Meta argues that it never actually planned to enter the market on its own. And it is challenging the commission’s decision to go after such a narrow market, arguing that the FTC is ignoring a wider variety of fitness products and services in which it would be harder to prove a monopoly.

“The deal is good for competition, good for everyone in the industry, and good for consumers,” said Facebook lawyer Mark Hansen in his opening statement. “It’s an incredibly competitive space even without Meta’s participation.”

He added that there are “some very serious competitors including ByteDance, Google, and Apple, as well as Sony which is recently out with a new virtual reality headset device.” Witnesses including Milk will testify that the market is much bigger than the FTC says it is, with more than 200 fitness apps in Meta’s Quest virtual reality app store, Hansen said.

And to the FTC’s point that Facebook was planning to compete with Within, Hansen said those plans never rose above discussions with relatively low-level employees.

Within lawyer Charles Loughlin said his client’s product was “Designed to compete with gym memberships that people don’t use, Peloton, [and other connected fitness products including] Mirror and Tonal.” Ironically, “What's backwards is the one company it doesn’t compete with is Meta.”

Other witnesses from companies including Apple, Google parent Alphabet, Lululemon Athletica, Equinox Media, which makes the connected bicycle used by fitness company SoulCycle, Nike, Peloton, Sony and ByteDance are also expected to testify.
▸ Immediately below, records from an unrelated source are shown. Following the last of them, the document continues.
/-- Accesses that have met tile windows not open to their context make a record for each such tile (R366). -/
def State.closedMet (s : State) (c : BitVec 6) (met : List (Phys × W64)) : State :=
  let closed := met.filterMap fun x => match s.windowOf x.1 with
    | some (t, _) => if (s.tile t).windowOpen c then none else some (t, x.2)
    | none => none
  (closed.foldl (fun (l : List (TileNo × W64)) x => if l.any fun y => y.1 == x.1 then l else l ++ [x]) []).foldl
    (fun s x => s.asyncRecord c cPermission 0 x.1.val x.2) s

/-- What a copy has read and written. -/
def State.closedRecords (s : State) (c : BitVec 6) (ms : List Move) : State := s.closedMet c (ms.flatMap fun m => (m.p, m.va) :: m.src.toList)

/-- A post to a scratchpad word of a tile that is not BOUND, RUNNING or TRAPPED is discarded, with a record (R354). -/
def State.postClosed (s : State) (p : Phys) : Option TileNo :=
  match s.windowOf p with
  | some (t, _) => let k := (s.tile t).phase; if k == .bound || k == .running || k == .trapped then none else some t
  | none => none

/-- Post one arrival and the byte count to each word. -/
def State.postAll (s : State) (c : BitVec 6) (n : Nat) : List (Phys × W64) → Checked State Unit
  | [] => .ok s ()
  | p :: rest =>
    match s.postClosed p.1 with
    | some t => (s.asyncRecord c cCommandFault 0x0C t.val p.2).postAll c n rest
    | none =>
      match s.homeOp c p.1.pkg p.1.die p.1.pa.toNat (.post 1 n) with
      | .ok r => r.1.postAll c n rest
      | .hold => .hold
      | .refuse x => .bad s x p.2

/-- Everything a copy does: its bytes, then its completions in order (R301); or why it waits or faults. -/
def State.copyAll (s : State) (q : BitVec 10) (op : CopyOp) : Checked State Unit :=
  let x := s.queue q
  let es := esizeOf op.dst.etype
  let bytes := boxCount op.dst.box * es
  match if copyComp op.pkt == 2 then s.copyWords x.ctx op else .ok () [] with
  | .bad _ c a => .bad s c a
  | .hold => .hold
  | .ok _ words =>
    match s.copyMoves x.ctx op with
    | .bad _ c a => .bad s c a
    | .hold => .hold
    | .ok _ ms =>
      let ft := s.followTile ms
      if copyFollow op.pkt && ft.isNone then .bad s cPermission 0
      else match State.writeMoves x.ctx es ms s with
        | .hold => .hold
        | .refuse s c a => .bad s c a
        | .ok s =>
          match ((if copyComp op.pkt == 1 then s.ringsDone q op else s).closedRecords x.ctx ms).postAll x.ctx bytes words with
          | .hold => .hold
          | .bad s c a => .bad s c a
          | .ok s _ =>
            let s := match copyFollow op.pkt, ft with
              | true, some t => s.modTile t fun y =>
                  { y with mx := { y.mx with follow := y.mx.follow ++ [(BitVec.ofNat 32 (fld op.pkt.toNat 384 32), BitVec.ofNat 6 (fld op.pkt.toNat 416 6))] } }
              | _, _ => s
            if s.signalHeld x.ctx (pktSig op.pkt) then .hold
            else .ok ((s.packetDone q).signalDone (some q) x.ctx (pktSig op.pkt)) ()

/-- The copy in progress of a queue whose context is LIVE. -/
def State.copyOf? (s : State) (q : BitVec 10) : Option CopyOp :=
  match (s.queue q).prog with
  | some (.copy c) => if s.ctxLive (s.queue q).ctx then some c else none
  | _ => none

/-- SLOT_RESERVE: a slot-ring copy reserves a slot of each receiver's ring once each has one free. -/
def execSlotReserve (q : BitVec 10) (s : State) : Out :=
  .next (
    match s.copyOf? q with
    | none => s
    | some op =>
      if !op.needsSlot || !s.engineFree then s
      else match s.ringTiles (s.queue q).ctx op with
        | .ok _ ts =>
          let i := BitVec.ofNat 6 (fld op.pkt.toNat 320 4)
          let free := ts.all fun t => match (s.tile t).ringOf i with
            | some g => decide (g.fill + g.res + (ts.filter (· == t)).length ≤ g.count)
            | none => false
          if !free then s
          else
            let r := ts.foldl (fun (acc : State × List (TileNo × Nat)) t =>
              match (acc.1.tile t).ringOf i with
              | some g => (acc.1.modTile t fun y => y.setRing i (g.reserve q.toNat), acc.2 ++ [(t, g.nextSlot)])
              | none => acc) (s, [])
            r.1.modQueue q fun y => { y with prog := some (.copy { op with slots := some r.2 }) }
        | _ => s)

/-- COPY_COMPLETE: the bytes of a copy are performed, and its completions in order. -/
def execCopyComplete (q : BitVec 10) (s : State) : Out :=
  .next (
    match s.copyOf? q with
    | none => s
    | some op =>
      if op.needsSlot then s
      else match s.copyAll q op with
        | .ok s' _ => s'
        | _ => s)

/-- The cause with which the copy of a queue fails, if it does, the address, and the state that what it has done leaves. -/
def State.copyFailure (s : State) (q : BitVec 10) : Option (State × Nat × W64) :=
  match s.copyOf? q with
  | none => none
  | some op =>
    if op.needsSlot then (match s.ringTiles (s.queue q).ctx op with | .bad _ c a => some (s, c, a) | _ => none)
    else match s.copyAll q op with
      | .bad s' c a => some (s', c, a)
      | _ => none

def State.copyCause (s : State) (q : BitVec 10) : Option Nat := (s.copyFailure q).map fun x => x.2.1

/-- COPY_FAULT: the copy in progress faults; bytes that it wrote before a refused line stay, and no ring is advanced.  The slots that it has
reserved stay reserved (DESIGN CHOICE, log entry 91). -/
def execCopyFault (q : BitVec 10) (cause : BitVec 8) (s : State) : Out :=
  .next (
    match s.copyOf? q with
    | none => s
    | some op =>
      let (s', addr) := match s.copyFailure q with
        | some (s', c, a) => if c = cause.toNat then (s', a) else (s, 0)
        | none => (s, 0)
      (s'.modRings op fun r => r.stuck q.toNat).copyFaultNow q op.pkt cause.toNat addr)

/-! ## qpost (R128, R286) -/

/-- qpost: reads its packet at issue, and holds the control strand until the packet is posted.  FADDR of its PERMISSION fault is the
packet's offset (DESIGN CHOICE, log entry 73). -/
def execQpost (d a b : BitVec 5) (p : BitVec 3) (n : BitVec 1) (s : State) : Out :=
  .next (s.issue .control fun s =>
    let t := s.cur
    if !t.guard p n then .done s
    else
      let off := t.s a
      let qn := t.s b
      let o := off.toNat % spadSize
      if off.toNat % 64 != 0 then .trap { code := cMisaligned, faddr := off }
      else if t.claimed o 64 then .trap { code := cBankClaim, faddr := off }
      else
        let x := s.queue (BitVec.ofNat 10 qn.toNat)
        if 1023 < qn.toNat || !x.granted || x.ctx != t.ctx then .trap { code := cPermission, faddr := off }
        else
          match if x.phase == .active || x.phase == .paused then s.translate x.ctx x.qcb .write false else .ok (physAt s.pkg 0 0) with
          | .error c => .trap { code := c, faddr := x.qcb }
          | .ok _ =>
            let w : CtlWait := .qpost d qn.toNat (BitVec.ofNat 512 (t.spad.readN o 64)) none s.fcc
            .done (s.modTile s.here (·.setWait (some w))))

/-- Return a value to a waiting qpost. -/
def State.qpostAnswer (s : State) (t : TileNo) (d : BitVec 5) (v : W64) : State :=
  s.modTile t fun x => x.answer x.isSup d v

/-- Write the body, then the header, into a claimed slot, and prompt the Hearth. -/
def State.qpostWrite (s : State) (q : BitVec 10) (x : Queue) (pkt : BitVec 512) (w : Nat) : Checked State Unit :=
  match s.hWrite x.ctx (x.slotAt w + 8) 56 (pkt.toNat / 2 ^ 64) with
  | .hold => .hold
  | .bad s c a => .bad s c a
  | .ok s1 _ =>
    match s1.hWrite x.ctx (x.slotAt w) 8 (fld pkt.toNat 0 64 ||| 0x80) with
    | .hold => .hold
    | .bad s c a => .bad s c a
    | .ok s2 _ => .ok (s2.modQueue q fun y => { y with prompted := true }) ()

/-- A waiting qpost goes on: the claim, room, and the packet; then its result.  A claim that a remap has made impossible since the issue
answers as a DEAD queue does (DESIGN CHOICE, log entry 89). -/
def State.qpostHold (s : State) (t : TileNo) : State :=
  match (s.tile t).waitOf with
  | some (.qpost d qn pkt claimed since) =>
    let q := BitVec.ofNat 10 qn
    let x := s.queue q
    match claimed with
    | none =>
      if x.phase == .dead || x.phase == .draining then s.qpostAnswer t d (BitVec.allOnes 64)
      else match s.hAtomic x.ctx x.qcb { op := 0, wide := true, operand := 1, compare := 0 } with
        | .ok s' w => s'.modTile t fun y => y.setWait (some (.qpost d qn pkt (some (BitVec.ofNat 64 w)) s.fcc))
        | .hold => s
        | .bad s' _ _ => s'.qpostAnswer t d (BitVec.allOnes 64)
    | some w =>
      match s.hRead x.ctx (x.qcb + 8) 8 with
      | .ok s1 r =>
        if w.toNat < r + 2 ^ x.log2n then
          match s1.qpostWrite q x pkt w.toNat with
          | .ok s' _ => s'.qpostAnswer t d w
          | .hold => s
          | .bad s' _ _ => s'.modTile t fun y => y.setWait (some (.qpost d qn pkt (some w) since))
        else s1
      | _ => s
  | _ => s

/-- One millisecond, in FC. -/
def oneMs : Nat := 1250000

/-- A qpost of claimed slot `w` finds no room: READ says so, or it or the slot cannot be reached. -/
def State.qpostFull (s : State) (x : Queue) (q : BitVec 10) (pkt : BitVec 512) (w : W64) : Bool :=
  match s.hRead x.ctx (x.qcb + 8) 8 with
  | .hold => false
  | .bad _ _ _ => true
  | .ok s r => !decide (w.toNat < r + 2 ^ x.log2n) || (match s.qpostWrite q x pkt w.toNat with | .bad _ _ _ => true | _ => false)

/-- QPOST_TIMEOUT: a qpost that has waited for room longer than 1 ms writes nothing and returns 0xFFFF_FFFF_FFFF_FFFE. -/
def execQpostTimeout (t : TileNo) (s : State) : Out :=
  .next (
    match (s.tile t).waitOf with
    | some (.qpost d qn pkt (some w) since) =>
      let q := BitVec.ofNat 10 qn
      if oneMs < (s.fcc - since).toNat && s.qpostFull (s.queue q) q pkt w then s.qpostAnswer t d (BitVec.allOnes 64 - 1) else s
    | _ => s)

end Sys2Proof.Machine
end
The FTC says Meta’s possible Peloton partnership was intended to build out a different game, Beat Saber, an interactive VR music game in which users also physically move around, into a game specifically focused on fitness. The FTC initially said Meta competed with Within prior to the deal because of the fitness aspects of Beat Saber but dropped those claims in October.

Hansen said the Beat Saber founder objected to those plans, thereby killing the project in its infancy. “Meta was not going to make a VR fitness app.”

Meta’s Rade Stojsavljevic, the director of the company’s in-house gaming studio, was the first witness called by the FTC. FTC lawyer Tim Singer pressed Stojsavljevic on Meta’s level of seriousness in developing a partnership with Peloton. While the company did weigh the possibility, Stojsavlievic said it was never taken seriously enough to go through formal deliberations, and Meta never approached Peloton about a possible partnership.

U.S. District Judge Edward Davila is presiding over the case in San Jose, Calif. The current court proceeding is just to pause the deal while the FTC continues its challenge in its in-house administrative court. If the FTC loses round one, it can still bring its case in the administrative court to permanently block the deal.

If the FTC succeeds, beyond blocking the Within deal, it could also seek a ruling making it more onerous for Meta, and Zuckerberg, to buy companies in the future.

Hansen said if the FTC wins this first round, the companies will abandon the deal.

The seven-day federal court trial will be spread out over the next three weeks and is currently set to wrap on Dec. 20.